___ Records for this exercise ___

-- ==== Sys2Proof/Laws/Block.lean ====
section
/-! SUPPORT. What each block update does to what can be read of the block, and that it keeps the invariants. -/

namespace Sys2Proof.Machine

/-! ### Reads after updates -/

theorem toNat_eq_iff {h h' : Handle} : h'.toNat = h.toNat ↔ h' = h := BitVec.toNat_inj

theorem Block.vecOf_putVec (b : Block) (h : Handle) (v : VecRec) (h' : Handle) :
    (b.putVec h v).vecOf h' = if h' = h then some v else b.vecOf h' := by
  simp [Block.vecOf, lookup_put, toNat_eq_iff]

theorem Block.vecOf_delVec (b : Block) (h h' : Handle) :
    (b.delVec h).vecOf h' = if h' = h then none else b.vecOf h' := by
  simp [Block.vecOf, lookup_del, toNat_eq_iff]

theorem Block.matOf_putMat (b : Block) (h : Handle) (m : MatRec) (h' : Handle) :
    (b.putMat h m).matOf h' = if h' = h then some m else b.matOf h' := by
  simp [Block.matOf, lookup_put, toNat_eq_iff]

theorem Block.matOf_delMat (b : Block) (h h' : Handle) :
    (b.delMat h).matOf h' = if h' = h then none else b.matOf h' := by
  simp [Block.matOf, lookup_del, toNat_eq_iff]

@[simp] theorem Block.matOf_putVec (b : Block) (h : Handle) (v : VecRec) (h' : Handle) :
    (b.putVec h v).matOf h' = b.matOf h' := rfl
@[simp] theorem Block.matOf_delVec (b : Block) (h h' : Handle) : (b.delVec h).matOf h' = b.matOf h' := rfl
@[simp] theorem Block.vecOf_putMat (b : Block) (h : Handle) (m : MatRec) (h' : Handle) :
    (b.putMat h m).vecOf h' = b.vecOf h' := rfl
@[simp] theorem Block.vecOf_delMat (b : Block) (h h' : Handle) : (b.delMat h).vecOf h' = b.vecOf h' := rfl
@[simp] theorem Block.vecOf_encWrite (b : Block) (n : Nibble) (x : Byte) (h : Handle) :
    (b.encWrite n x).vecOf h = b.vecOf h := rfl
@[simp] theorem Block.matOf_encWrite (b : Block) (n : Nibble) (x : Byte) (h : Handle) :
    (b.encWrite n x).matOf h = b.matOf h := rfl
@[simp] theorem Block.vecOf_decWrite (b : Block) (k x : Byte) (h : Handle) : (b.decWrite k x).vecOf h = b.vecOf h := rfl
@[simp] theorem Block.matOf_decWrite (b : Block) (k x : Byte) (h : Handle) : (b.decWrite k x).matOf h = b.matOf h := rfl

@[simp] theorem Block.encRead_putVec (b : Block) (h : Handle) (v : VecRec) (n : Nibble) :
    (b.putVec h v).encRead n = b.encRead n := rfl
@[simp] theorem Block.encRead_delVec (b : Block) (h : Handle) (n : Nibble) : (b.delVec h).encRead n = b.encRead n := rfl
@[simp] theorem Block.encRead_putMat (b : Block) (h : Handle) (m : MatRec) (n : Nibble) :
    (b.putMat h m).encRead n = b.encRead n := rfl
@[simp] theorem Block.encRead_delMat (b : Block) (h : Handle) (n : Nibble) : (b.delMat h).encRead n = b.encRead n := rfl
@[simp] theorem Block.encRead_decWrite (b : Block) (k x : Byte) (n : Nibble) :
    (b.decWrite k x).encRead n = b.encRead n := rfl
@[simp] theorem Block.decRead_putVec (b : Block) (h : Handle) (v : VecRec) (k : Byte) :
    (b.putVec h v).decRead k = b.decRead k := rfl
@[simp] theorem Block.decRead_delVec (b : Block) (h : Handle) (k : Byte) : (b.delVec h).decRead k = b.decRead k := rfl
@[simp] theorem Block.decRead_putMat (b : Block) (h : Handle) (m : MatRec) (k : Byte) :
    (b.putMat h m).decRead k = b.decRead k := rfl
@[simp] theorem Block.decRead_delMat (b : Block) (h : Handle) (k : Byte) : (b.delMat h).decRead k = b.decRead k := rfl
@[simp] theorem Block.decRead_encWrite (b : Block) (n : Nibble) (x : Byte) (k : Byte) :
    (b.encWrite n x).decRead k = b.decRead k := rfl

theorem Block.encRead_encWrite (b : Block) (n : Nibble) (x : Byte) (n' : Nibble) :
    (b.encWrite n x).encRead n' = if n' = n then x else b.encRead n' := by
  unfold Block.encRead Block.encWrite
  rw [Vector.getElem_set]
  by_cases h : n' = n
  · simp [h]
  · have : n.toNat ≠ n'.toNat := fun e => h (BitVec.eq_of_toNat_eq e.symm)
    simp [h, this]

theorem Block.decRead_decWrite (b : Block) (k x k' : Byte) :
    (b.decWrite k x).decRead k' = if k' = k then x else b.decRead k' := by
  unfold Block.decRead Block.decWrite
  rw [Vector.getElem_set]
  by_cases h : k' = k
  · simp [h]
  · have : k.toNat ≠ k'.toNat := fun e => h (BitVec.eq_of_toNat_eq e.symm)
    simp [h, this]

@[simp] theorem Block.reset_vecOf (h : Handle) : Block.reset.vecOf h = none := rfl
@[simp] theorem Block.reset_matOf (h : Handle) : Block.reset.matOf h = none := rfl
@[simp] theorem Block.reset_encRead (n : Nibble) : Block.reset.encRead n = 0 := by
  simp [Block.encRead, Block.reset]
@[simp] theorem Block.reset_decRead (k : Byte) : Block.reset.decRead k = 0 := by
  simp [Block.decRead, Block.reset]

/-! ### Records of live objects -/

theorem Block.Inv.vec_wf {b : Block} (hb : b.Inv) {h : Handle} {v : VecRec} (hv : b.vecOf h = some v) : v.wf :=
  hb.2.1 _ (mem_of_lookup hv)

theorem Block.Inv.mat_wf {b : Block} (hb : b.Inv) {h : Handle} {m : MatRec} (hm : b.matOf h = some m) : m.wf :=
  hb.2.2.2.1 _ (mem_of_lookup hm)

/-- `NULL` is never live (R27). -/
theorem Block.Inv.null_vec {b : Block} (hb : b.Inv) : b.vecOf nullHandle = none := by
  cases h : b.vecOf nullHandle with
  | none => rfl
  | some v => exact absurd (hb.1.2 _ (mem_of_lookup h)).1 (Nat.lt_irrefl 0)

theorem Block.Inv.null_mat {b : Block} (hb : b.Inv) : b.matOf nullHandle = none := by
  cases h : b.matOf nullHandle with
  | none => rfl
  | some v => exact absurd (hb.2.2.1.2 _ (mem_of_lookup h)).1 (Nat.lt_irrefl 0)

/-! ### The invariants are kept by each update -/

theorem Pool.put_wf {α : Type} {p : Pool α} (hp : Pool.wf p) {h : Handle} (h0 : h ≠ nullHandle) (x : α) :
    Pool.wf (put p h.toNat x) :=
  ⟨put_rising hp.1 _ _, fun e he => by
    rcases mem_put he with rfl | he
    · refine ⟨Nat.pos_of_ne_zero fun e => h0 (BitVec.eq_of_toNat_eq (by simpa using e)), h.isLt⟩
    · exact hp.2 e he⟩

theorem Pool.del_wf {α : Type} {p : Pool α} (hp : Pool.wf p) (a : Nat) : Pool.wf (del p a) :=
  ⟨del_rising hp.1 a, fun e he => hp.2 e (mem_del he)⟩

theorem Block.putVec_inv {b : Block} (hb : b.Inv) {h : Handle} (h0 : h ≠ nullHandle) {v : VecRec} (hv : v.wf) :
    (b.putVec h v).Inv :=
  ⟨Pool.put_wf hb.1 h0 v, fun e he => by
    rcases mem_put he with rfl | he
    · exact hv
    · exact hb.2.1 e he, hb.2.2⟩

theorem Block.delVec_inv {b : Block} (hb : b.Inv) (h : Handle) : (b.delVec h).Inv :=
  ⟨Pool.del_wf hb.1 _, fun e he => hb.2.1 e (mem_del he), hb.2.2⟩

theorem Block.putMat_inv {b : Block} (hb : b.Inv) {h : Handle} (h0 : h ≠ nullHandle) {m : MatRec} (hm : m.wf) :
    (b.putMat h m).Inv :=
  ⟨hb.1, hb.2.1, Pool.put_wf hb.2.2.1 h0 m, fun e he => by
    rcases mem_put he with rfl | he
    · exact hm
    · exact hb.2.2.2.1 e he, hb.2.2.2.2⟩

theorem Block.delMat_inv {b : Block} (hb : b.Inv) (h : Handle) : (b.delMat h).Inv :=
  ⟨hb.1, hb.2.1, Pool.del_wf hb.2.2.1 _, fun e he => hb.2.2.2.1 e (mem_del he), hb.2.2.2.2⟩

theorem Block.encWrite_inv {b : Block} (hb : b.Inv) {n : Nibble} (hn : n ≠ 0) (x : Byte) : (b.encWrite n x).Inv :=
  ⟨hb.1, hb.2.1, hb.2.2.1, hb.2.2.2.1, by
    rw [Block.encRead_encWrite, if_neg (Ne.symm hn)]; exact hb.2.2.2.2.1, hb.2.2.2.2.2⟩

theorem Block.decWrite_inv {b : Block} (hb : b.Inv) (k : Byte) {x : Byte} (hx : x.toNat ≤ 16) : (b.decWrite k x).Inv :=
  ⟨hb.1, hb.2.1, hb.2.2.1, hb.2.2.2.1, hb.2.2.2.2.1, fun k' => by
    rw [Block.decRead_decWrite]; split
    · exact hx
    · exact hb.2.2.2.2.2 k'⟩

end Sys2Proof.Machine
end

___

Activity » For the string "exact", filter the data and copy out each line where it occurs.

Task answer »
  | some v => exact absurd (hb.1.2 _ (mem_of_lookup h)).1 (Nat.lt_irrefl 0)
  | some v => exact absurd (hb.2.2.1.2 _ (mem_of_lookup h)).1 (Nat.lt_irrefl 0)
    · exact hp.2 e he⟩
    · exact hv
    · exact hb.2.1 e he, hb.2.2⟩
    · exact hm
    · exact hb.2.2.2.1 e he, hb.2.2.2.2⟩
    rw [Block.encRead_encWrite, if_neg (Ne.symm hn)]; exact hb.2.2.2.2.1, hb.2.2.2.2.2⟩
    · exact hx
    · exact hb.2.2.2.2.2 k'⟩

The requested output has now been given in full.